S’agissant de l’une des élections les plus cruciales de l’histoire du pays, il n’est pas exagéré de dire que l’enjeu des prochaines élections est de sauver la démocratie en Israël.


Traduction : Bernard Bobhbot pour LPM

Photo : le Premier  ministre Netanyahu lors d’une conférence de presse, Jérusalem, le 21 mars 2019.  © Olivier Fitoussi.

Editorial de Haaretz, 8 mars 2019

https://www.haaretz.com/opinion/editorial/saving-israeli-democracy-1.7063911


La Conférence Haaretz sur la démocratie en Israël a eu lieu 12 jours avant les élections à la 21e Knesset. Il s’agit de l’une des élections les plus dramatiques de l’histoire du pays.

Le candidat de droite, le Premier ministre Benjamin Netanyahu, fait campagne alors que le procureur général Avichai Mendelblit a décidé de le poursuivre et l’inculper (il reste encore une audience pour que la décision soit définitive) pour corruption, fraude et abus de confiance. Par ailleurs, Netanyahu fait face à de graves révélations qui doivent encore être examinées, concernant sa participation présumée dans l’affaire de délit d’initié dans l’affaire des sous-marins.
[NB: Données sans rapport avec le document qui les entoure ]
/-- A health event of a kind that names one kind of unit (R401). -/
def healthEvent (s : State) (event die unit : Nat) (args : List Word) : State := unitEvent s 0 event die unit args

/-! ## The signature (R32, R357) -/

/-- One byte of a reflected CRC-32C. -/
def crcByte (c : BitVec 32) (b : Byte) : BitVec 32 :=
  (List.range 8).foldl (fun (x : BitVec 32) _ => if x.getLsbD 0 then (x >>> 1) ^^^ 0x82F63B78#32 else x >>> 1)
    (c ^^^ b.setWidth 32)

/-- `%sig` absorbs a write: its descriptor, then its data (R357). -/
def absorb (c : BitVec 32) (kind num : Nat) (data : List Byte) : BitVec 32 :=
  (leBytes 4 (kind * 2 ^ 24 + num % 2 ^ 24) ++ data).foldl crcByte c

/-- `%sig` of the running core absorbs a write. -/
def absorbCur (s : State) (kind num : Nat) (data : List Byte) : State :=
  s.updCur fun c => { c with sig := absorb c.sig kind num data }

/-- The bytes of a value that an enable mask writes, ascending. -/
def writtenBytes (n v en : Nat) : List Byte :=
  (List.range n).filterMap fun i =>
    if en / 2 ^ (8 * i) % 256 = 0 then none else some (BitVec.ofNat 8 (v / 2 ^ (8 * i)))

/-- What `%sig` absorbs of a landing: kind, number and data of R357. Flags and counters are not absorbed. -/
def sigOf : Effect → Option (Nat × Nat × List Byte)
  | .sReg r v => if r = 0 then none else some (1, r, leBytes 8 v.toNat)
  | .mReg r v en => some (3, r, writtenBytes 16 v.toNat en.toNat)
  | .vReg r v en => some (4, r, writtenBytes 512 v.toNat en.toNat)
  | .tRow k v en _ => some (5, k, writtenBytes 128 v.toNat en.toNat)
  | .accRow k v _ => some (6, k, leBytes 512 v.toNat)
  | .aReg r v => some (7, r, leBytes 8 v.toNat)
  | .zReg r v en => some (8, r, writtenBytes 512 v.toNat en.toNat)
  | .ntReg r v => some (9, r, leBytes 8 v.toNat)
  | .spill k v => some (10, k, leBytes 8 v.toNat)
  | _ => none

/-- `%sig` absorbs a landing; MZERO writes the 128 rows of its accumulator. -/
def absorbEffect (sig : BitVec 32) (e : Effect) : BitVec 32 :=
  match e with
  | .accZero n => (List.range 128).foldl (fun x r => absorb x 6 (n * 128 + r) (leBytes 512 0)) sig
  | e => match sigOf e with
    | some (k, n, d) => absorb sig k n d
    | none => sig

/-! ## The undo log (R355) -/

/-- A unit takes its place in the log of the region: `size` bytes and 8 of tag. -/
def logUnit (r : Region) (unit size : Nat) : Region :=
  if r.units.contains unit then r
  else
    let r1 := { r with units := unit :: r.units, bytes := r.bytes + size + 8 }
    if 65536 < r1.bytes && r1.uncontained = 0 then { r1 with uncontained := 2 } else r1

/-- The units that a landing writes, coded as kind × 2^20 + number, with their sizes (R355). -/
def unitsOf : Effect → List (Nat × Nat)
  | .vReg r _ _ => [(4 * 2 ^ 20 + r, 512)]
  | .zReg r _ _ => [(8 * 2 ^ 20 + r, 512)]
  | .tRow k _ _ _ => [(5 * 2 ^ 20 + k, 128)]
  | .accRow k _ _ => [(6 * 2 ^ 20 + k, 513)]
  | .accZero n => (List.range 128).map fun r => (6 * 2 ^ 20 + n * 128 + r, 513)
  | .spill k _ => [(10 * 2 ^ 20 + k, 8)]
  | .levelTable tab _ => [(11 * 2 ^ 20 + tab, 32)]
  | _ => []

/-- The region logs what a landing writes. -/
def logEffect (r : Region) (e : Effect) : Region := (unitsOf e).foldl (fun r (u, n) => logUnit r u n) r

/-- The region of a core logs an own-hive scratchpad line before its first write (R355). -/
def logLine (s : State) (g pa : Nat) : State :=
  let c := s.core g
  let l := lineOf pa
  if c.region.lines.any fun (x, _, _) => x == l then s
  else
    let old := BitVec.ofNat 512 (leNat (readBytes s (l * 64) 64))
    let r := logUnit c.region (12 * 2 ^ 40 + l) 64
    s.setCore g { c with region := { r with lines := (l, old, poisoned s pa) :: r.lines } }

/-! ## Errors in storage (R272, R281, R287) -/

/-- The physical die of an address on the module. -/
def dieOfPa (s : State) (pa : Nat) : Nat :=
  match sliceOf s pa with | some sl => dieOfSlice sl | none => 0

/-- The poison mark of a line whose codeword does not decode (R272, R281). -/
def spoil (s : State) (pa : Nat) : State := setPoison { s with flaws := Table.put s.flaws (lineOf pa) 0 } pa true

/-- A scratchpad line is read: a corrected error is counted in its bank, one that is not corrected marks the line (R272, R400). -/
def meetBank (s : State) (pa : Nat) : State :=
  let bank := hiveOf pa * 32 + bankOf pa
  let spare := Instr.spareThreshold (.bank (hiveOf pa) (bankOf pa))
  match Table.get 0 s.flaws (lineOf pa) with
  | 1 =>
    let times := (s.now :: Table.get [] s.bankErrs bank).take 16
    let s1 := { s with bankErrs := Table.put s.bankErrs bank times }
    if times.length = 16 && s.now - times.getD 15 0 ≤ 3000000 then s1.due s.now 20 spare else s1
  | 2 => (spoil s pa).due s.now 20 spare
  | _ => s

/-! ### Codewords of HBM lines (R279 to R281)

A line's codeword has 72 symbols, four on each of its channel's 18 TSV groups. -/

/-- The symbols in error of an HBM line. -/
def errorSymbols (s : State) (pa : Nat) : List Nat := (List.range 72).filter (Table.get 0 s.flaws (lineOf pa)).testBit

/-- The MAC of a line does not match. -/
def macBad (s : State) (pa : Nat) : Bool := (Table.get 0 s.flaws (lineOf pa)).testBit 72

/-- The TSV group that carries a symbol (R279). -/
def tsvOf (symbol : Nat) : Nat := symbol / 4

/-- The place of a line in the order of its channel's sweep: its number in the channel group (R273, R280). -/
def sweepPlace (s : State) (pa : Nat) : Nat :=
  match setOf s pa with
  | some (_, mask, o) => o / 128 / (groupsOf mask).length * 2 + o / 64 % 2
  | none => 0

/-- The failed groups of a line whose symbols are decoded as erasures: those with no spare, and those whose symbols no write and no sweep
has yet placed on the spare (R280). -/
def erasedGroups (s : State) (pa : Nat) : List Nat :=
  let ch := (groupOf s pa).getD 0
  (Table.get [] s.tsvFailed ch).filter fun t =>
    match s.sweep.find (ch * 32 + t) with
    | none => true
    | some next => decide (next ≤ sweepPlace s pa) && !(Table.get [] s.onSpare (lineOf pa)).contains t

/-- The symbols in error outside the erasures (R279). -/
def openErrors (s : State) (pa : Nat) : List Nat := (errorSymbols s pa).filter fun i => !(erasedGroups s pa).contains (tsvOf i)

/-- A codeword with e symbol errors and f erasures decodes when 2e + f ≤ 8 (R279). -/
def decodes (s : State) (pa : Nat) : Bool := decide (2 * (openErrors s pa).length + 4 * (erasedGroups s pa).length ≤ 8)

/-- A line has been corrected with every corrected symbol inside one TSV group: with the eighth line of its channel and group in 1 ms
the group is marked failed (R280). -/
def noteCorrected (s : State) (pa : Nat) : State :=
  match (openErrors s pa).map tsvOf with
  | [] => s
  | t :: rest =>
    if rest.any (· != t) then s
    else
      let ch := (groupOf s pa).getD 0
      let key := ch * 32 + t
      let seen := ((lineOf pa, s.now) :: (Table.get [] s.tsvErrs key).filter fun e => e.1 != lineOf pa).take 8
      let s1 := { s with tsvErrs := Table.put s.tsvErrs key seen }
      if seen.length = 8 && seen.all (fun e => s.now - e.2 ≤ 3000000) then s1.due s.now 20 (.tsvGroupFailed ch t) else s1

/-- An HBM line is read: what the code does not correct marks it, and so does a MAC that does not match, of which the hypervisor is
told (R279 to R281, R287). -/
def meetCodeword (s : State) (pa : Nat) : State :=
  if poisoned s pa then s
  else if !decodes s pa then spoil s pa
  else
    let s1 := noteCorrected s pa
    if macBad s pa then healthEvent (spoil s1 pa) 10 (dieOfPa s pa) 0 [BitVec.ofNat 64 pa] else s1

/-- A counter line that fails its tree check poisons every line that it covers, and the hypervisor is told (R287). -/
def meetCounters (s : State) (pa : Nat) : State :=
  let blk := pa / 4096
  if isHbm pa && s.badCounters.contains blk then
    let s1 := (List.range 64).foldl (fun st i => spoil st (blk * 4096 + 64 * i)) { s with badCounters := s.badCounters.filter (· != blk) }
    healthEvent s1 10 (dieOfPa s pa) 0 [BitVec.ofNat 64 pa]
  else s

/-- An access meets what the cells of a line, or the counters of its block, hold beside good codewords (R272, R279 to R281, R287). -/
def meetFlaw (s : State) (pa : Nat) : State :=
  if isScratch pa then meetBank s pa
  else if isHbm pa then meetCodeword (meetCounters s pa) pa
  else if Table.get 0 s.flaws (lineOf pa) = 2 then spoil s pa
  else s

/-- A read of a line would find an error that its code does not correct. -/
def lineBad (s : State) (pa : Nat) : Bool :=
  if isHbm pa then !decodes s pa || macBad s pa || s.badCounters.contains (pa / 4096) else Table.get 0 s.flaws (lineOf pa) == 2

/-- A write places the symbols of the channel's failed groups on their spares (R280). -/
def placeOnSpare (s : State) (pa : Nat) : State :=
  let ch := (groupOf s pa).getD 0
  match (Table.get [] s.tsvFailed ch).filter fun t => (s.sweep.find (ch * 32 + t)).isSome with
  | [] => s
  | ts => { s with onSpare := Table.put s.onSpare (lineOf pa) ts }

/-! ## Counters of HBM lines (R285, R286) -/

/-- The keys of the counters above the counter line of an address in the 8-ary tree of its set: the set's lowest group, the
level and the place (R285). -/
def treeKeys (s : State) (pa : Nat) : List Nat :=
  match setOf s pa with
  | none => []
  | some (g, _, o) => (List.range 10).map fun i => (g * 16 + i + 1) * 2 ^ 32 + o / 4096 / 8 ^ (i + 1)

/-- The largest value of a 56-bit counter. -/
def counterMax : Nat := 2 ^ 56 - 1

/-- A write of a line cannot be counted: its set has become read-only, or its block's major counter or a tree counter would pass
2^56 − 1. A counter line is written once with each write of a line, and once more where the minor counters start anew (R285, R286). A write
that was issued before the exhaustion and performs after it is dropped without a fault (DESIGN CHOICE, log entry 150). -/
def wouldExhaust (s : State) (pa : Nat) : Bool :=
  let blk := pa / 4096
  let wraps := Table.get 0 s.minor (lineOf pa) = 127
  (match setOf s pa with | some (g, _, _) => s.roSets.contains g | none => false) || (wraps && Table.get 0 s.major blk = counterMax) ||
    (treeKeys s pa).any fun k => decide (counterMax < Table.get 0 s.tree k + if wraps then 2 else 1)

/-- The set of an address becomes read-only and the hypervisor is told (R286). -/
def exhaust (s : State) (pa : Nat) : State :=
  match setOf s pa with
  | none => s
  | some (g, _, _) =>
    if s.roSets.contains g then s
    else healthEvent { s with roSets := g :: s.roSets } 9 (g / 12) g [BitVec.ofNat 64 pa]

/-- The counter line of an address's block is written: its parent counter and the ancestors add 1 (R285). -/
def bumpTree (s : State) (pa : Nat) : State :=
  { s with tree := (treeKeys s pa).foldl (fun t k => Table.put t k (Table.get 0 t k + 1)) s.tree }

/-- A line is written: its minor counter adds 1 (R285). -/
def bumpMinor (s : State) (pa : Nat) : State :=
  bumpTree { s with minor := Table.put s.minor (lineOf pa) (Table.get 0 s.minor (lineOf pa) + 1) } pa

/-- A write has found its minor counter at 127: the major counter adds 1, the 64 minor counters become 0, and the block
is re-encrypted within 4,096 reference cycles; what waits for its end comes after it in that cycle (R285). -/
def wrapMinor (s : State) (pa : Nat) : State :=
  let blk := pa / 4096
  let until_ := s.now + 1 + Config.reencryptTime (Table.get 0 s.major blk * 2 ^ 32 + blk) % 4096
  let zero := (List.range 64).foldl (fun t i => Table.put t (blk * 64 + i) 0) s.minor
  (bumpTree { s with minor := zero, major := Table.put s.major blk (Table.get 0 s.major blk + 1)
                     reencrypt := Table.put s.reencrypt blk until_ } pa).due until_ 0
    (.blockReencryptionComplete blk)

/-- The reference cycle at which the re-encryption of an address's block ends, if one is in progress. -/
def reencrypting (s : State) (pa : Nat) : Option Nat :=
  if isHbm pa then s.reencrypt.find (pa / 4096) else none

/-- The reference cycle at which an access to a line looks again, because its block is in re-encryption, or a write has to have it
re-encrypted first (R285). -/
def blockedLine (s : State) (write : Bool) (pa : Nat) : State × Option Nat :=
  match reencrypting s pa with
  | some t => (s, some t)
  | none =>
    if write && isHbm pa && Table.get 0 s.minor (lineOf pa) = 127 && !wouldExhaust s pa then
      let s1 := wrapMinor s pa
      (s1, reencrypting s1 pa)
    else (s, none)

/-- The reference cycle at which an access to several lines looks again: the end of the last re-encryption that it waits for (R285). -/
def blockedLines (s : State) (write : Bool) : List Nat → State × Option Nat
  | [] => (s, none)
  | pa :: rest =>
    let (s1, t) := blockedLine s write pa
    let (s2, u) := blockedLines s1 write rest
    (s2, match t, u with | some a, some b => some (Nat.max a b) | some a, none => some a | none, v => v)

/-! ## Reads and writes of a line at its slice -/

/-- A line of the slice is read: the errors of its cells show; the line's mark is answered (R201, R272, R281). -/
def readLine (s : State) (pa len : Nat) : State × List Byte × Bool :=
  let s1 := meetFlaw s pa
  (s1, readBytes s1 pa len, poisoned s1 pa)

/-- Some bytes of a line are written. A write of the whole line clears its mark and whatever its cells held; a partial
write of a poisoned HBM line changes nothing, and one of a poisoned scratchpad line leaves the mark (R201, R272, R281).
The line's counters have been looked after by the caller. -/
def putLine (s : State) (pa : Nat) (bytes : List (Option Byte)) : State :=
  let whole := pa % 64 = 0 && bytes.length = 64 && bytes.all Option.isSome
  if whole then
    let s1 := if isHbm pa then placeOnSpare (meetCounters s pa) pa else s
    setPoison (writeMasked { s1 with flaws := Table.put s1.flaws (lineOf pa) 0 } pa bytes) pa false
  else
    let s1 := meetFlaw s pa
    if isHbm pa then (if poisoned s1 pa then s1 else placeOnSpare (writeMasked { s1 with flaws := Table.put s1.flaws (lineOf pa) 0 } pa bytes) pa)
    else writeMasked s1 pa bytes

/-- A write of a line performs at its slice, with its counters (R246, R285, R286). Where a counter would pass its largest
value, the set becomes read-only and the line keeps its contents (DEDUCED, log entry 13). A wrap that the caller has not waited
for takes place in the same step. -/
def writeLine (s : State) (pa : Nat) (bytes : List (Option Byte)) : State :=
  if isHbm pa then
    if wouldExhaust s pa then exhaust s pa
    else
      let s1 := if Table.get 0 s.minor (lineOf pa) = 127 then wrapMinor s pa else s
      putLine (bumpMinor s1 pa) pa bytes
  else putLine s pa bytes

/-- A line is written and marked, if it can be written (R272, R286). -/
def writeMarked (s : State) (pa : Nat) (bytes : List (Option Byte)) (p : Bool) : State :=
  let s1 := writeLine s pa bytes
  if p && !(isHbm pa && wouldExhaust s pa) then setPoison s1 pa true else s1

/-- A whole run of bytes is written, line by line, with a poison mark on the lines written in full when `p` holds. -/
def writeRun (s : State) (p : Bool) : List Span → List Byte → State
  | [], _ => s
  | sp :: rest, data =>
    let b := ((data.drop sp.off).take sp.len).map some
    writeRun (writeMarked s sp.pa b p) p rest data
En outre, la 20e Knesset et le quatrième gouvernement de Netanyahu ont consacré l’essentiel de leurs efforts à attaquer la démocratie et ses institutions par des législations antidémocratiques visant à affaiblir la Haute Cour de Justice et à limiter le pouvoir des institutions démocratiques. Ces législations cherchent également à porter atteinte à la séparation entre les pouvoirs publics, à la liberté d’expression et au concept d’égalité, en particulier celui des citoyens arabes du pays, tout en essayant de restreindre les droits humains et civils.

Nous manquons d’espace dans cet éditorial pour expliquer en détails les  projets de lois consacrés à ces objectifs. Heureusement, certains ont été repoussés au dernier moment, grâce, entre autres, au leader de Kulanu, Moshe Kahlon.

Le blitz législatif tout au long du mandat de ce gouvernement a été incessant. De nombreuses initiatives ont été bloquées à différents stades du processus législatif. Il s’agissait notamment de plusieurs versions d’une loi qui aurait permis à la Knesset de légiférer à nouveau sur toute loi que la Haute Cour aurait annulée ; la loi qui aurait permis aux ministres de nommer le conseiller juridique d’un ministère ; la modification du système de nomination des juges ; la loi dite  » loi française « , qui aurait interdit la mise en accusation d’un Premier ministre sortant ; et une loi visant à faire respecter les institutions culturelles par le gouvernement.

Malheureusement certaines de ces lois ont été adoptées, dont l’une autorisant les membres de la Knesset à évincer un de leurs collègues, la loi restreignant le groupe de défense des droits de l’homme, Breaking the Silence, une loi obligeant les groupes sans but lucratif de gauche à signaler les dons étrangers, une loi régissant le financement du cinéma, et la loi phare de l’État-nation, qui ne stipule même pas l’égalité des droits entre tous les citoyens de l’État, ancrant dans la loi la primauté des Juifs sur les Arabes.

Mais cette attitude vile de la Knesset ne s’est pas arrêtée là. Cet activisme législatif s’est accompagné d’un bruit de fond sous la forme d’une délégitimation des médias, des tribunaux, des forces de l’ordre impliquées dans l’enquête sur Netanyahu, du ministère public, de la police et de son commissaire sortant, Roni Alsheich, de l’opposition et des groupes des droits humains. En outre, des professeurs d’université et des artistes « de gauche » ont été persécutés, et la minorité arabe a fait l’objet d’une incitation débridée. Pas plus tard que cette même semaine, Netanyahu a été interviewé sur la chaîne de télévision 12, où il a accusé de manière indécente les partis arabes de soutenir le terrorisme.

L’élection qui doit avoir lieu le 9 avril a été avancée par Netanyahu afin que la publication de la décision du procureur général précède son acte d’accusation. De plus, on craint beaucoup que Netanyahu, s’il est élu, n’utilise son prochain mandat pour légiférer des lois qui empêcheront sa mise en accusation. Il n’est pas exagéré de dire que l’enjeu des prochaines élections est de sauver la démocratie israélienne.